Neural activity is typically suppressed in response to expected stimuli and enhanced following novel stimuli (Carbajal and Malmierca, 2018). This effect is often summarized as a mismatch response, calculated by subtracting the neural response waveform to unexpected deviant stimuli from the response to expected standard stimuli. Auditory deviance detection has been associated with a human auditory-evoked potential, the mismatch negativity, occurring at about 150–250 ms from sound change onset (Naatanen, 2007; Garrido et al., 2008). The principal neural sources of the MMN are thought to be superior temporal regions adjacent to the primary auditory cortex, as well as frontoparietal areas (Doeller et al., 2003; Chennu et al., 2013). Initially, the MMN was interpreted as a correlate of pre-attentive encoding of physical features between standard and deviant sounds (Doeller et al., 2003). However, more recent studies have led to substantial revisions of this hypothesis, and currently, the most widely accepted explanation of the MMN is that it reflects a prediction error response.

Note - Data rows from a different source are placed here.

/-- A thread with a ring of 16 records at 0x20000 and a handler at 0x400 (R349, R350). -/
def handled : State := { running { thr0 with utvec := 0x400, frbase := 0x20000 } with mem := [(0x20008, 4)] }

theorem witness_TrapsAreTaken_handler : Cause.priv ≠ .accessFault ∧ handled.replay = none
    ∧ handled.debugged handled.thr.pack = false ∧ handled.thr.utvec ≠ 0
    ∧ RecordRing handled (.dev 0x20000) (.dev 0x20040) 4 0 0 := by
  refine ⟨by decide +kernel, rfl, by decide +kernel, by decide +kernel, plain_of (by decide +kernel) (by decide +kernel),
    ⟨by decide +kernel, rfl, rfl, rfl⟩, by decide +kernel,
    reaches_of (by decide +kernel), by decide +kernel, ⟨spans_dev _ _, spans_dev _ _, ?_⟩, by decide +kernel,
      by unfold Holds; decide +kernel,
    by decide +kernel, reaches_of (by decide +kernel)⟩
  intro j _ k _
  have : Place.dev (0x20000 + j) ≠ Place.dev (0x20040 + k) := by intro e; injection e with e; omega
  exact beq_eq_false_iff_ne.mpr this

theorem witness_TrapsAreTaken_fatal : (running thr0).thr.utvec = 0
    ∧ (running thr0).debugged (running thr0).thr.pack = false ∧ (running thr0).replay = none := by decide +kernel

/-- The same ring with 16 records that nothing has taken. -/
def ringFull : State := { handled with mem := [(0x20000, 16), (0x20008, 4)] }
theorem witness_TrapsAreTaken_full_ring : FullRing ringFull (.dev 0x20000) 4 16 0 0 :=
  ⟨plain_of (by decide +kernel) (by decide +kernel), ⟨by decide +kernel, rfl, rfl, rfl⟩, by decide +kernel,
    reaches_of (by decide +kernel),
    by decide +kernel, spans_dev _ _, by decide +kernel, by unfold Holds; decide +kernel, by unfold Holds; decide +kernel,
      by decide +kernel⟩
theorem witness_TrapsAreTaken_no_ring : NoRing (running thr0) := .inl rfl
theorem witness_TrapsAreTaken_bad_header : BadHeader { handled with mem := [] } (.dev 0x20000) :=
  ⟨by decide +kernel, reaches_of (by decide +kernel), by decide +kernel, .inr (.inl (by decide +kernel))⟩
/-- A ring whose header ends with the first GiB, which alone is mapped. -/
def ringCut : State := { running { thr0 with frbase := 0x3FFFFFC0 } with mem := [(0x3FFFFFC8, 4)] }
theorem not_ok {x : Xlat} (h : (match x with | .ok p _ => !p.sc | _ => true) = true) : ∀ p e, x = .ok p e → p.sc = false := by
  intro p e k; subst k; simpa using h
theorem witness_TrapsAreTaken_no_slot : NoSlot ringCut (.dev 0x3FFFFFC0) :=
  ⟨rfl, by decide +kernel, reaches_of (by decide +kernel), by decide +kernel, by decide +kernel, by decide +kernel, 0, 0,
    by unfold Holds; decide +kernel, by unfold Holds; decide +kernel, by decide, by decide, by decide +kernel,
      not_ok (by decide +kernel)⟩
theorem witness_TrapsAreTaken_record_missing : ((running { thr0 with utvec := 0x400 }).recordOf 2 ⟨.priv, 0, 0, 0, 0⟩).2 = 0xFFFF := by
  decide +kernel

theorem witness_TrappingInstructions_runs : (running thr0).Runs 0 [] [] ∧ ¬writableCr 0x10 ∧ (running thr0).Runs 0 [rs 5] [] :=
  ⟨runs_of (by decide +kernel), by unfold writableCr; decide, runs_of (by decide +kernel)⟩

/-! ### Witnesses: scalar instructions -/

theorem witness_ScalarResults_arithmetic : ∃ e, arithmeticOf (running thr0).thr (.divs 0 2 3 4) = some e
    ∧ (running thr0).Runs e.g e.reads (e.outs.map (·.1)) := ⟨_, rfl, runs_of (by decide +kernel)⟩
theorem witness_ScalarResults_logic : ∃ e, logicOf (running thr0).thr (.sra 0 2 3 4) = some e
    ∧ (running thr0).Runs e.g e.reads (e.outs.map (·.1)) := ⟨_, rfl, runs_of (by decide +kernel)⟩
theorem witness_ScalarResults_bits : ∃ g reads d len, bitsForm (.bfi 0 2 3 60 3) = some (g, reads, d, len)
    ∧ wellFormed (.bfi 0 2 3 60 3) = true ∧ (running thr0).Runs g reads [rs d] := ⟨_, _, _, _, rfl, by decide +kernel,
      runs_of (by decide +kernel)⟩
theorem witness_ScalarResults_counts : ∃ g a d, countForm (.popc 0 2 3) = some (g, a, d) ∧ (running thr0).Runs g [rs a] [rs d] :=
  ⟨_, _, _, rfl, runs_of (by decide +kernel)⟩
theorem witness_ScalarResults_division : (running thr0).Runs 0 [rs 4, rs 5] [rs 2, rs 3] ∧ isConst (rs 2) = false
    ∧ isConst (rs 3) = false := ⟨runs_of (by decide +kernel), by decide +kernel, by decide +kernel⟩
theorem witness_PredicateResults_compare : ∃ e, compareOf (running thr0).thr (.cmp 0 .ltu 14 3 4) = some e
    ∧ wellFormed (.cmp 0 .ltu 14 3 4) = true ∧ (running thr0).Runs e.g e.reads (e.outs.map (·.1)) :=
  ⟨_, rfl, by decide +kernel, runs_of (by decide +kernel)⟩
theorem witness_PredicateResults_predicate : ∃ e, predicateOf (running thr0).thr (.pandn 0 15 3 4) = some e
    ∧ (running thr0).Runs e.g e.reads (e.outs.map (·.1)) := ⟨_, rfl, runs_of (by decide +kernel)⟩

An important theoretical question remains whether mismatch signaling has a domain-general or domain-specific (feature-dependent) implementation in the auditory processing pathway. A recent study using invasive recordings from the cortical surface (Auksztulewicz et al., 2018) demonstrated that neural mechanisms of predictions regarding stimulus contents (“what”) and timing (“when”) can be dissociated in terms of their topographies and latencies throughout the frontotemporal network, and that activity in auditory regions is sensitive to interactions between different kinds of predictions. Additionally, biophysical modeling of the measured signals has shown that predictions of contents and timing are best explained either by short-term plasticity or by classical neuromodulation, respectively, suggesting separable mechanisms for signaling different kinds of predictions. However, these dissociations might be specific to predictions of contents vs. timing, which may have fundamentally different roles in processing stimulus sequences (Friston and Buzsaki, 2016).

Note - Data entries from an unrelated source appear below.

-- ==== Sys2Proof/Word.lean ====
section
/-! DEFINITION. Bytes, addresses, counts and the byte arrays of fixed shape the block works on (spec/00_scope.md R8, R17). The widths 8, 16 and 32 of R8
are those of the three types here. -/

namespace Sys2Proof

/-- A byte is 8 bits (R8). -/
abbrev Byte := BitVec 8

/-- A sector address, an unsigned value of `ADDR_W = 32` bits (R8, R61). -/
abbrev Addr := BitVec 32

/-- A 16-bit unsigned count: the header's length field (`LEN_W = 16`, R8) and the byte counts of the queue port (R208). -/
abbrev Count := BitVec 16

/-- A drive id. It is only stored and compared for equality (R14), so it is a number; its width `DRIVE_W` is checked where an
operation is decoded. -/
abbrev DriveId := Nat

/-- An array of exactly `n` bytes, index 0 first (R17). The length is part of the type, so that a block of another length
cannot be written down (R21, U13). -/
structure Buf (n : Nat) where
  bytes : List Byte
  size : bytes.length = n
deriving DecidableEq, Repr

/-- A sequence of at most 65535 bytes, so that its length is a 16-bit count (R208): the Byte Queue's contents, a `Push`
batch, the bytes a `Pop` returns, a payload. -/
structure ByteSeq where
  bytes : List Byte
  size : bytes.length ≤ 65535
deriving DecidableEq, Repr

end Sys2Proof
end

Interestingly, an earlier magnetoencephalography (MEG) study (Phillips et al., 2015) provided evidence for a hierarchical model, whereby violations of sensory predictions regarding different stimulus contents were associated with similar response magnitudes in auditory cortex, but different connectivity patterns at hierarchically higher levels of the frontotemporal network. This result is consistent with the classical predictive coding hypothesis in which reciprocal feedforward and feedback connections at the lower levels of the hierarchy are thought to signal prediction errors and predictions regarding simple sensory features, but hierarchically higher levels are thought to signal more complex predictions and prediction errors, integrating over multiple features (Kiebel et al., 2008). Several studies, however, reported independent processing of prediction violations along different acoustic features or sound dimensions. An earlier study (Giard et al., 1995) investigated the neural correlates of mismatch processing across three different acoustic features (frequency, intensity, and duration). Mismatch responses to each feature were source-localized by fitting equivalent current dipoles to EEG signals, and the results indicated that violations of different features can be linked to dissociable sources, suggesting the involvement different underlying populations. Similar conclusions have been reached in another set of studies (Schroger, 1995; Paavilainen et al., 2001), which quantified the additivity of MMN to changes along different acoustic features, either in isolation or by combining two or more features. In these studies, the MMN response to violating two features could largely be reproduced by adding the MMN responses to violating two single features, suggesting that the latter are mutually independent. A more recent study has combined these two approaches (source localization and additivity analyses), demonstrating partial independence of three different timbre dimensions (Caclin et al., 2006). The notion that mismatch responses to violations of different features are mediated by independent mechanisms is also supported by studies showing that MMN (as well as the later P3a component) typically decreases following two identical deviants presented in direct succession, but remains stable following two deviants which vary from the standard along different features (for a review, see Rosburg et al., 2018).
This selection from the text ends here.